The discussion covered several themes, some of which are more familiar than others. From my scribbled notes, I can list a few that received particular attention.

1.      It’s not just – or even especially – about psychology.  I was heartened to see that the government representatives saw the bulk of problems with replication as lying in fields such as molecular biology, genetics, and medicine, not in psychology.  Psychology has problems too, but is widely viewed as the best place to look for solutions since the basic issues all involve human behavior.  It makes me a bit crazy when psychologists say (or sometimes shout) that everything is fine, that critics of research practices are “witch hunting,” or that examining the degree to which our science is replicable is self-defeating.  Quite the reverse: psychology is being looked to as the source of the expertise that can improve all of science.  As a psychologist, I’m proud of this.

2.      Preregistration.  Widespread enthusiasm early on Thursday for the idea of pre-registering hypotheses waned by Friday afternoon.  In his concluding remarks, Tony Greenwald listed it among suggestions that he found “doubtful,” in part because it could increase pressure on investigators to produce the results they promised, rather than be open to what the data are really trying to tell them.  Greg Francis also observed that pre-registration buys into the idea that the aim of science is simply to dichotomously confirm or disconfirm findings, an idea that is the source of many of our problems to begin with.  In a pithy phrase, he said we should “measure effects, not test them.”

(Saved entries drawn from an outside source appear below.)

-- ==== Sys2Proof/Certificates/Slice0/Obligations.lean ====
section
/-! DEFINITION. The statements about the module: what each command does and leaves alone, what a step and a reset are, what every step
keeps. -/

set_option linter.unusedVariables false

open Sys2Proof Sys2Proof.Machine Sys2Proof.Machine.F

/-- A step runs the command at the front of the queue on the state with the queue's rest; with no command waiting one tick of the DTC passes
(R9, R27; assumption log 1), which the power channels and Sastrugi may sample. -/
def Obligations.StepRunsTheFront : Prop :=
  (∀ (s : State) (c : Instr) (q : List Instr), step { s with pending := c :: q } = exec c { s with pending := q }) ∧
  (∀ (s : State), s.pending = [] →
    ∃ t, step s = .next t ∧ t.dtc = s.dtc + 1 ∧ t.pending = [] ∧ t.mem = s.mem ∧ t.hkt = s.hkt ∧ t.tms = s.tms ∧ t.swc = s.swc ∧ t.qpe = s.qpe ∧
      t.nsm = s.nsm ∧ t.key = s.key ∧ t.hif = s.hif ∧ t.slc = s.slc ∧ t.str = s.str ∧ t.jnl = s.jnl ∧ t.drv = s.drv ∧ t.reb = s.reb ∧
      t.pair = s.pair ∧ t.boot = s.boot ∧ t.rime = s.rime ∧ t.pwr = s.pwr ∧ t.evt = s.evt ∧ t.ctr = s.ctr ∧ t.outbox = s.outbox) ∧
  (∀ (s : State) (straps f : Nat) (l : List (Nat × Bank)) (b : BootIn), ∃ t, exec (.coldReset straps f l b) s = .next t ∧ t.dtc = 0) ∧
  (∀ (i : Instr) (s : State), ∃ t, exec i s = .next t ∧ (t.dtc = s.dtc ∨ ∃ a b c d, i = .coldReset a b c d))

/-- The state after a cold reset's registers and before the boot (R15): every register field at its reset value, memory, queues and buffers
empty, no command waiting; the invariant of memory holds. -/
def Obligations.ResetState : Prop :=
  State.reset.Inv ∧ State.reset.pending = [] ∧ State.reset.outbox = [] ∧ State.reset.mem = [] ∧ State.reset.dtc = 0 ∧
  (∀ f i, State.reset.get f i = f.resetAt i) ∧ State.reset.qpe.qps = [] ∧ State.reset.qpe.cmds = [] ∧ State.reset.hkt.ctxs = [] ∧
  State.reset.jnl.slots = [] ∧ State.reset.jnl.tail = [] ∧ State.reset.jnl.phase = .idle ∧ State.reset.evt.buffer = [] ∧
  State.reset.key.slots = [] ∧ State.reset.str.map = [] ∧ State.reset.boot.banks = [] ∧ State.reset.pair.active = false

/-- Every command is carried out, on any state, with a next state that holds the queue as it was; so a run empties its queue in as many
steps as there are commands. -/
def Obligations.EveryCommandIsCarriedOut : Prop :=
  (∀ (i : Instr) (s : State), ∃ t, exec i s = .next t ∧ t.pending = s.pending) ∧
  (∀ (s : State), (s.after s.pending.length).pending = []) ∧
  (∀ (s : State) (n : Nat), s.pending.length ≤ n → (s.after n).pending = [])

3.      The tradeoff between “ground-breaking,” innovative studies and solid science.  In a final editorial, the previous editor of Psychological Science described common reasons for “triaging” (rejecting without review) submitted articles.  It seems he and his associate editors categorized these reasons with musical references, which they found amusing.    One of the reasons was (and I quote) the “Pink Floyd rejection: Most triaged papers were of this type; they reported work that was well done and useful, but not sufficiently groundbreaking. So the findings represented just another brick in the wall of science” (emphasis in the original).  I thought this label was appalling even before I saw Greg Francis’s article, now in-press at Psychonomic Bulletin and Review, that concludes that among articles published during this editor’s term that Francis reviewed, 82% had problems he concluded showed signs “that unsuccessful findings were suppressed, the experiments or analyses were improper, or that the theory does not properly account for the data.” Well, they weren’t bricks in the wall; that’s for sure!

It seems clear that grant panels and journal editors have traditionally overvalued flashy findings, especially counter-intuitive ones.  This particular editor is not alone in his value system. But “counter intuitive” means prima facie implausible, and such findings should demand stronger evidence than the small N’s and sketchily-described methods that so often seem to be their basis.  More broadly, when everybody is trying to be ground-breaking at the same time, who will produce the scientific “bricks” on which knowledge can securely rest?  Given this state of affairs, it is not surprising that so many findings fail to hold up under scrutiny, and that the cutest findings are, as a rule, the most vulnerable.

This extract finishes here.